Åsmund Treu Røe, Ivar Sjaastad, William Edward Louch About the authors

The symptoms of heart failure are reduced exercise tolerance, breathlessness and dependent oedema, due to reduced cardiac output or elevated filling pressures (1). Cardiac output depends on both adequate contractility (systolic function) and effective filling between contractions (diastolic function).

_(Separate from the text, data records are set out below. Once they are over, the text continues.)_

-- ==== Sys2Proof/Certificates/Slice0/Obligations.lean ====
section
/-! DEFINITION. The statements about the block, taken from the spec's numbered rules. None is proved here. A raise is
always written out as the four fields of R172. -/

section

open Sys2Proof Sys2Proof.Machine

/-! ## Encoding (spec/30_encoding.md) -/

/-- R70 to R74: no bit of an encoding is dropped. Every command, at every value of every field, is decoded from its
own word; every `Instr` is well formed, because its fields have the format's widths. -/
def Obligations.DecodeOfEncodeIsTheCommand : Prop :=
  ∀ i : Instr, decode (encode i) = .ok i

/-- R73, R77: a word that decodes is the word of the command it decodes to, so ECMD can be written from the
command. -/
def Obligations.EncodeOfDecodeIsTheWord : Prop :=
  ∀ (w : Word) (i : Instr), decode w = .ok i → encode i = w

/-- R77: every word decodes to exactly one row of the opcode map, with its fields, or to ILLEGAL, which is a reserved
opcode or an assigned one with a reserved bit set. -/
def Obligations.EveryWordSelectsOneRowOrNone : Prop :=
  ∀ w : Word,
    let op := w.toNat / 2 ^ 28
    (∃ r ∈ opcodeRows, r.selects w = true ∧ decode w = .ok (r.ofWord w) ∧ (r.ofWord w).mnemonic = r.mnemonic ∧
      ∀ r' ∈ opcodeRows, r'.selects w = true → r'.mnemonic = r.mnemonic) ∨
    ((∀ r ∈ opcodeRows, r.selects w = false) ∧ (0xB ≤ op ∨ w &&& reservedMask op ≠ 0) ∧
      ∃ e, decode w = .error e)

/-- R73, R75: a word is ILLEGAL exactly when its opcode is 0xB to 0xF or a bit that its format marks "0" is set; and
an ILLEGAL word, written while ERR = 0, raises EILLEGAL with the word in ECMD. -/
def Obligations.ReservedOpcodeOrBitRaisesEillegal : Prop :=
  ∀ (w : Word) (s : State),
    let op := w.toNat / 2 ^ 28
    ((∃ e, decode w = .error e) ↔ 0xB ≤ op ∨ w &&& reservedMask op ≠ 0) ∧
    (s.err = false → 0xB ≤ op ∨ w &&& reservedMask op ≠ 0 →
      executeWord w s = .next { s with err := true, ecode := .illegal, epos := 0, ecmd := w })

/-- R71, R72, R74: words written out bit by bit from the formats decode to the commands they stand for. -/
def Obligations.WrittenOutWordsDecode : Prop :=
  decode 0b00000000000000000000000000000000#32 = .ok .nop ∧
  decode 0b00010000000000000000000000000001#32 = .ok (.init true) ∧
  decode 0b00100000010000010000000000000001#32 = .ok (.cwlen 65 1) ∧
  decode 0b00110000000000100000000000000010#32 = .ok (.cwbits 2 2) ∧
  decode 0b01000000010000110000000000000000#32 = .ok (.cwinv 67) ∧
  decode 0b01010000000000000000011000001011#32 = .ok (.tailset 6 0x0B) ∧
  decode 0b01100000000000000000000001000010#32 = .ok (.enc 66) ∧
  decode 0b01110000000000000000000000000000#32 = .ok .eflush ∧
  decode 0b10000000000000000000000000101100#32 = .ok (.dbyte 0x2C) ∧
  decode 0b10010000000000000000000000001011#32 = .ok (.dlast 0x0B) ∧
  decode 0b10100000000000000000000000000000#32 = .ok .dend

/-- R78: the assembler writes each operand as given where it fits its field, with 0 in every reserved bit, and refuses
it where it does not; a value outside the legal range of R76 is not refused. -/
def Obligations.AssemblerWritesOperandsAsGiven : Prop :=
  (assemble .nop = some [0x00000000#32] ∧ assemble .eflush = some [0x70000000#32] ∧
    assemble .dend = some [0xA0000000#32]) ∧
  (∀ keep, assemble (.init keep) =
    if keep ≤ 1 then some [BitVec.ofNat 32 (0x10000000 + keep)] else none) ∧
  (∀ sym len, assemble (.cwlen sym len) =
    if sym ≤ 255 ∧ len ≤ 255 then some [BitVec.ofNat 32 (0x20000000 + sym * 2 ^ 16 + len)] else none) ∧
  (∀ n data, assemble (.cwbits n data) =
    if n ≤ 31 ∧ data ≤ 0xFFFF then some [BitVec.ofNat 32 (0x30000000 + n * 2 ^ 16 + data)] else none) ∧
  (∀ sym, assemble (.cwinv sym) =
    if sym ≤ 255 then some [BitVec.ofNat 32 (0x40000000 + sym * 2 ^ 16)] else none) ∧
  (∀ tlen tbits, assemble (.tailset tlen tbits) =
    if tlen ≤ 15 ∧ tbits ≤ 255 then some [BitVec.ofNat 32 (0x50000000 + tlen * 2 ^ 8 + tbits)] else none) ∧
  (∀ b, assemble (.enc b) = if b ≤ 255 then some [BitVec.ofNat 32 (0x60000000 + b)] else none) ∧
  (∀ b, assemble (.dbyte b) = if b ≤ 255 then some [BitVec.ofNat 32 (0x80000000 + b)] else none) ∧
  (∀ b, assemble (.dlast b) = if b ≤ 255 then some [BitVec.ofNat 32 (0x90000000 + b)] else none)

In the classical form of heart failure, the contractility of the left ventricle is substantially reduced, and this is accompanied by ventricular dilation and reduced ejection fraction (1). This type of heart failure is therefore called “heart failure with reduced ejection fraction” (HFrEF) (1). The condition is regarded as a cardiac syndrome driven by remodelling of the left ventricle, with necrosis, fibrosis and dysfunction of remaining cardiac muscle cells (myocytes) (2). The remodelling is driven by chronic sympathetic activation and activation of the renin-angiotensin-aldosterone system. Neurohumoral blockade improves the prognosis and is effective treatment for these patients (2).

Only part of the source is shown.